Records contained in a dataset
• • •

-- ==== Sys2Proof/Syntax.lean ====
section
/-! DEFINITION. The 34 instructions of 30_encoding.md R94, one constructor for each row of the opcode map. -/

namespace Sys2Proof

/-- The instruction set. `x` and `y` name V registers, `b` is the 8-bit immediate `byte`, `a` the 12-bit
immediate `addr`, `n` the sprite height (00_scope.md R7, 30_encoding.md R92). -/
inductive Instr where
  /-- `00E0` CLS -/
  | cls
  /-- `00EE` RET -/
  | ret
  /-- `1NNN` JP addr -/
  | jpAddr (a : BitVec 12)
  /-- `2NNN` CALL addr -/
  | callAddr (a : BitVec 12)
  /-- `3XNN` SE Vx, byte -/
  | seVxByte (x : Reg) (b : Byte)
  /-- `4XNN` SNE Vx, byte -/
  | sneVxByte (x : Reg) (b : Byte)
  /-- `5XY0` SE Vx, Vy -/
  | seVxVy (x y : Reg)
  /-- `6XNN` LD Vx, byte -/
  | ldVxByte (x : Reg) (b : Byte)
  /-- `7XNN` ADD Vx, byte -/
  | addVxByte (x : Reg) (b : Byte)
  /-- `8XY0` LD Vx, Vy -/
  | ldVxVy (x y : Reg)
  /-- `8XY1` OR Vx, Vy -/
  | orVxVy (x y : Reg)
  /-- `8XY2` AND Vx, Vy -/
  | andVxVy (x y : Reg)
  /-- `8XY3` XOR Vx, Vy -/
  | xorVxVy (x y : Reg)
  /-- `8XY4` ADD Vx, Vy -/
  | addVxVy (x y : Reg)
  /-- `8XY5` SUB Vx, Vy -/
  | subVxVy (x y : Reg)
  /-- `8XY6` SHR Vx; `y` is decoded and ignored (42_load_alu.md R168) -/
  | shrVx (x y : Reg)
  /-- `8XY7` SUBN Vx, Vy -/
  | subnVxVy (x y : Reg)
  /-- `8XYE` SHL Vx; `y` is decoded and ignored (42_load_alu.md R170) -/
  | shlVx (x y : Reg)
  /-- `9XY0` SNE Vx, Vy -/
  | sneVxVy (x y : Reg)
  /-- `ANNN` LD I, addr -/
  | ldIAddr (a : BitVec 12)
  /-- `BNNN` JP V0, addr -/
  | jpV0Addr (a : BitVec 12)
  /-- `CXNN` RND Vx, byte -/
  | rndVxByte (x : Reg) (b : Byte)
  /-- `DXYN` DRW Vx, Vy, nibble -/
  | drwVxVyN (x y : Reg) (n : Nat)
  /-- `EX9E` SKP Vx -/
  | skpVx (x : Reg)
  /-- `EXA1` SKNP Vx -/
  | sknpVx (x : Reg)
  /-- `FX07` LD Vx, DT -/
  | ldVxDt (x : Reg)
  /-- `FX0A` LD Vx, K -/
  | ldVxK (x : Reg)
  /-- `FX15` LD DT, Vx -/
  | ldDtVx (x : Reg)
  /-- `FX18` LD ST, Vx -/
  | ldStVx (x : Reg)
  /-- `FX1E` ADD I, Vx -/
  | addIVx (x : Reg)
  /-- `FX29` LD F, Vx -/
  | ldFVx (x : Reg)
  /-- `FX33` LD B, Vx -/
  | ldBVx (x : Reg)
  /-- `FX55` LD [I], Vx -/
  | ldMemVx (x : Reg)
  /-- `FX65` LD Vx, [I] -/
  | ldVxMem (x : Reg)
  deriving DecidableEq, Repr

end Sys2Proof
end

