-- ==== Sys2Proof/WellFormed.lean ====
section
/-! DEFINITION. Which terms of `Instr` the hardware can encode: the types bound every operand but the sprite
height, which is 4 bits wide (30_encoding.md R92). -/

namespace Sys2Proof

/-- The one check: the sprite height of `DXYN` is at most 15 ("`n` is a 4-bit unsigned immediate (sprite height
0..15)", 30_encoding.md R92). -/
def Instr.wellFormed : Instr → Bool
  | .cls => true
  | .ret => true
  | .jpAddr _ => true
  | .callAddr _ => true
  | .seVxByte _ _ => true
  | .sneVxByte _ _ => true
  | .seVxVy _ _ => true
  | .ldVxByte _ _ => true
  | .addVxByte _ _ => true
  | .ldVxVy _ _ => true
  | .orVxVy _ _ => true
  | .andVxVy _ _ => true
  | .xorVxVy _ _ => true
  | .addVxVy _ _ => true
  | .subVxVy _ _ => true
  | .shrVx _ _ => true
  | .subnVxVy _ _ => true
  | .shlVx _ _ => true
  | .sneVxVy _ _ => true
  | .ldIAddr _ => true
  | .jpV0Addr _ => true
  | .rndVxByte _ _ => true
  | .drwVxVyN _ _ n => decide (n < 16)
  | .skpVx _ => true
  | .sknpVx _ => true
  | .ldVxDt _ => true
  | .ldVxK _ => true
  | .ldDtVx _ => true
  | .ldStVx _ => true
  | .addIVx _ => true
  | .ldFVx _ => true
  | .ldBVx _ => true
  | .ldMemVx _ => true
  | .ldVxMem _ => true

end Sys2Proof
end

• • •

> [Task instructions]: Each record shown above is to be given again exactly.

> [Written solution]:
-- ==== Sys2Proof/Syntax.lean ====
section
/-! DEFINITION. The 34 instructions of 30_encoding.md R94, one constructor for each row of the opcode map. -/

namespace Sys2Proof

/-- The instruction set. `x` and `y` name V registers, `b` is the 8-bit immediate `byte`, `a` the 12-bit
immediate `addr`, `n` the sprite height (00_scope.md R7, 30_encoding.md R92). -/
inductive Instr where
  /-- `00E0` CLS -/
  | cls
  /-- `00EE` RET -/
  | ret
  /-- `1NNN` JP addr -/
  | jpAddr (a : BitVec 12)
  /-- `2NNN` CALL addr -/
  | callAddr (a : BitVec 12)
  /-- `3XNN` SE Vx, byte -/
  | seVxByte (x : Reg) (b : Byte)
  /-- `4XNN` SNE Vx, byte -/
  | sneVxByte (x : Reg) (b : Byte)
  /-- `5XY0` SE Vx, Vy -/
  | seVxVy (x y : Reg)
  /-- `6XNN` LD Vx, byte -/
  | ldVxByte (x : Reg) (b : Byte)
  /-- `7XNN` ADD Vx, byte -/
  | addVxByte (x : Reg) (b : Byte)
  /-- `8XY0` LD Vx, Vy -/
  | ldVxVy (x y : Reg)
  /-- `8XY1` OR Vx, Vy -/
  | orVxVy (x y : Reg)
  /-- `8XY2` AND Vx, Vy -/
  | andVxVy (x y : Reg)
  /-- `8XY3` XOR Vx, Vy -/
  | xorVxVy (x y : Reg)
  /-- `8XY4` ADD Vx, Vy -/
  | addVxVy (x y : Reg)
  /-- `8XY5` SUB Vx, Vy -/
  | subVxVy (x y : Reg)
  /-- `8XY6` SHR Vx; `y` is decoded and ignored (42_load_alu.md R168) -/
  | shrVx (x y : Reg)
  /-- `8XY7` SUBN Vx, Vy -/
  | subnVxVy (x y : Reg)
  /-- `8XYE` SHL Vx; `y` is decoded and ignored (42_load_alu.md R170) -/
  | shlVx (x y : Reg)
  /-- `9XY0` SNE Vx, Vy -/
  | sneVxVy (x y : Reg)
  /-- `ANNN` LD I, addr -/
  | ldIAddr (a : BitVec 12)
  /-- `BNNN` JP V0, addr -/
  | jpV0Addr (a : BitVec 12)
  /-- `CXNN` RND Vx, byte -/
  | rndVxByte (x : Reg) (b : Byte)
  /-- `DXYN` DRW Vx, Vy, nibble -/
  | drwVxVyN (x y : Reg) (n : Nat)
  /-- `EX9E` SKP Vx -/
  | skpVx (x : Reg)
  /-- `EXA1` SKNP Vx -/
  | sknpVx (x : Reg)
  /-- `FX07` LD Vx, DT -/
  | ldVxDt (x : Reg)
  /-- `FX0A` LD Vx, K -/
  | ldVxK (x : Reg)
  /-- `FX15` LD DT, Vx -/
  | ldDtVx (x : Reg)
  /-- `FX18` LD ST, Vx -/
  | ldStVx (x : Reg)
  /-- `FX1E` ADD I, Vx -/
  | addIVx (x : Reg)
  /-- `FX29` LD F, Vx -/
  | ldFVx (x : Reg)
  /-- `FX33` LD B, Vx -/
  | ldBVx (x : Reg)
  /-- `FX55` LD [I], Vx -/
  | ldMemVx (x : Reg)
  /-- `FX65` LD Vx, [I] -/
  | ldVxMem (x : Reg)
  deriving DecidableEq, Repr

end Sys2Proof
end

-- ==== Sys2Proof/WellFormed.lean ====
section
/-! DEFINITION. Which terms of `Instr` the hardware can encode: the types bound every operand but the sprite
height, which is 4 bits wide (30_encoding.md R92). -/

namespace Sys2Proof

/-- The one check: the sprite height of `DXYN` is at most 15 ("`n` is a 4-bit unsigned immediate (sprite height
0..15)", 30_encoding.md R92). -/
def Instr.wellFormed : Instr → Bool
  | .cls => true
  | .ret => true
  | .jpAddr _ => true
  | .callAddr _ => true
  | .seVxByte _ _ => true
  | .sneVxByte _ _ => true
  | .seVxVy _ _ => true
  | .ldVxByte _ _ => true
  | .addVxByte _ _ => true
  | .ldVxVy _ _ => true
  | .orVxVy _ _ => true
  | .andVxVy _ _ => true
  | .xorVxVy _ _ => true
  | .addVxVy _ _ => true
  | .subVxVy _ _ => true
  | .shrVx _ _ => true
  | .subnVxVy _ _ => true
  | .shlVx _ _ => true
  | .sneVxVy _ _ => true
  | .ldIAddr _ => true
  | .jpV0Addr _ => true
  | .rndVxByte _ _ => true
  | .drwVxVyN _ _ n => decide (n < 16)
  | .skpVx _ => true
  | .sknpVx _ => true
  | .ldVxDt _ => true
  | .ldVxK _ => true
  | .ldDtVx _ => true
  | .ldStVx _ => true
  | .addIVx _ => true
  | .ldFVx _ => true
  | .ldBVx _ => true
  | .ldMemVx _ => true
  | .ldVxMem _ => true

end Sys2Proof
end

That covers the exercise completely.